Der «Canis autisticus» – Gibt es Autismus bei Hunden?

Auf meinen Seminaren und Vorträgen begegnet mir immer wieder die Frage, ob es Autismus bei Hunden gebe. Und Hundehalter, die überzeugt davon sind, einen «Canis autisticus» ihr Eigen zu nennen. Auch ich gehöre dazu, seit vor mittlerweile 13 Jahren ein türkischer Mülltonnenhund bei mir eingezogen ist. Das «Dönertier » hatte schon nach kurzer Zeit den Zweitnamen «Canis autisticus», weil sie einfach anders war als alle anderen Hunde, die mir bis dato begegnet waren. Liebenswert anders, aber eben anders.
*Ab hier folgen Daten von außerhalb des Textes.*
/-- The lines that are prefetched: those of the range that translate and that a level can hold. -/
def State.prefetchLines (s : State) (core : Nat) (w : Word) (n : Nat) (mscOnly : Bool) : List Seg :=
  if n = 0 then []
  else
    let a := match yAddr w with
      | .phys p => p
      | .virt v => v
      | .reg _ => 0
    (rangeFrom (a / 256) ((a + n - 1) / 256 - a / 256 + 1)).filterMap fun k =>
      match s.yPieces core .read (BitVec.ofNat 64 (256 * k + if w.getLsbD 62 then 2 ^ 62 else 0)) 256 with
      | .ok [g] => if prefetchable core mscOnly (s.levelOf g.pa) then some g else none
      | _ => none

def execYpref (f : YF) (t : Tok) (s : State) : Host.Outcome State Fault Refusal :=
  let core := coreOf s.focus
  let i : Instr := .ypref f t
  let o := s.yOp i f
  let n := o.v2.toNat
  finish i s (s.afterTokens t (match firstBad
      [(yIsReg o.v1 || yTable o.v1 || 2 ^ 32 < n, trapOf tTable), (yInvalid o.v1, trapXlate causeInvalid (fld o.v1 0 56))] with
    | some tr => .trap s tr
    | none =>
      let l := s.prefetchLines core o.v1 n (t.tf.getLsbD 0)
      if l.isEmpty then s.yNothing t 0
      else s.yLaunch t { o with reads := true } [] (some { rd := l }) [] [] none))

/-- Every line that is not skipped is resident; a poisoned one delivers MCHECK (R594). -/
def State.endPrefetch (s : State) (n : Nat) (o : Op) : State :=
  match s.poisonIn o.src with
  | some b => s.failOp n o (trapPoison b)
  | none => s.endOp n o

/-! ## DTLD (R405 to R410, R80, R82) -/

/-- Bound ports of the core that reference a generation of a slot, by context. -/
def State.genRefs (s : State) (core slot g : Nat) : List Nat :=
  (ctxsOf core).filter fun c => (s.ctx c).ports.any fun (_, p) => p.slot == slot && p.gen == g

def State.slotAt (s : State) (core n : Nat) : Slot := tgetD (s.core core).slots n {}

/-- A generation is referenced by a port or by a load in flight. -/
def State.genBusy (s : State) (core slot g : Nat) : Bool :=
  !(s.genRefs core slot g).isEmpty || (s.slotAt core slot).loading.any fun p => p.1 == g

/-- The generation that a load takes (R80). -/
def State.freeGen (s : State) (core slot : Nat) : Option Nat :=
  let cur := (s.slotAt core slot).current
  let other := 1 - cur
  if !s.genBusy core slot other then some other else if !s.genBusy core slot cur then some cur else none

/-- Every reference is of the context's own ports (R82). -/
def State.ownRefs (s : State) (c slot : Nat) : Bool :=
  let core := coreOf c
  [0, 1].all fun g => !(s.genRefs core slot g).isEmpty && (s.genRefs core slot g).all (· == c)
    && !((s.slotAt core slot).loading.any fun p => p.1 == g)

/-- Another context's DTLD has waited longer for a generation of the slot (R82). -/
def State.slotAhead (s : State) (c slot : Nat) : Bool :=
  let age (d : Nat) : Nat := (s.eng d .y).age.getD s.cycle
  (ctxsOf (coreOf c)).any fun d => d != c && (s.eng d .y).hold == .slot slot && (s.eng d .y).st == .waiting
    && (age d < age c || (age d == age c && d < c))

def dtldType (v : Word) : Bool := v == 0x03 || v == 0x0B || v == 0x0F

def execDtld (f : YF) (t : Tok) (s : State) : Host.Outcome State Fault Refusal :=
  let c := s.focus
  let core := coreOf c
  let i : Instr := .dtld f t
  let o := s.yOp i f
  let slot := o.v1.toNat
  finish i s (s.afterTokens t (match firstBad
      [(yIsReg o.v2 && !yTable o.v2 && yOutside (s.ctx c) o.v2 32, trapOf tView),
       (yLow o.v2 % 32 != 0, trapAt tAlign (fld o.v2 0 56)),
       (15 < slot || !dtldType o.v3 || yTable o.v2 || s.ownRefs c slot, trapOf tTable),
       (yInvalid o.v2, trapXlate causeInvalid (fld o.v2 0 56))] with
    | some tr => .trap s tr
    | none => match (if s.slotAhead c slot then none else s.freeGen core slot) with
      | none => .wait s .waiting (.slot slot)
      | some g =>
        let gs := yGrans o.v2 32
        s.yWaits gs
          (let data := match yAddr o.v2 with
            | .reg off => s.regBytes c off 32
            | _ => []
           let y := match s.yPieces core .read o.v2 32 with
            | .ok l => some ({ rd := l, land := 2 } : YTime)
            | .error _ => none
           match s.yLaunch t { o with reads := !yIsReg o.v2, data := data, lanes := [g] } [(o.v2, 32)] y []
              (s.handoffs c syncBlock gs) none with
           | .done s1 =>
             .done (s1.modCore core fun k =>
               { k with slots := tmod k.slots slot {} fun q => { q with loading := q.loading ++ [(g, s.opNext)] } })
           | r => r)))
Text und Fotos: Sophie Strodtbeck

Abgesehen von vielen «normalen Problemen», die Hunde aus dem Ausland öfter im Gepäck haben, die mit einem halben Jahr von der Strasse eingesammelt und in eine Wohnung in die Grossstadt verfrachtet werden, ohne sie zu fragen, ob sie hier als Hund mit Migrationshintergrund leben wollen, hatte sie etwas an sich, das mich von Beginn an Autismus hat denken lassen. Ich hatte ständig das Gefühl, sie sei überhaupt nicht anwesend, sondern lebe in einer anderen, ganz eigenen Welt, zu der sonst niemand Zutritt hat. Oft stand sie minutenlang da und schaute einfach in die Ferne, war durch nichts und niemanden anzusprechen, weder durch mich noch andere Hunde noch Geräusche um uns herum. Oder sie schnupperte eine Ewigkeit an einem einzigen Grashalm und vergass alles andere. Dann wiederum bespielte sie voller Elan Regenwürmer und schaute furchtbar enttäuscht, wenn diese nicht auf ihre Spielaufforderung reagierten. Mit andern Hunden spielte sie nie. Eine Bindung zu ihr aufzubauen, gelang mir erst nach vielen Jahren.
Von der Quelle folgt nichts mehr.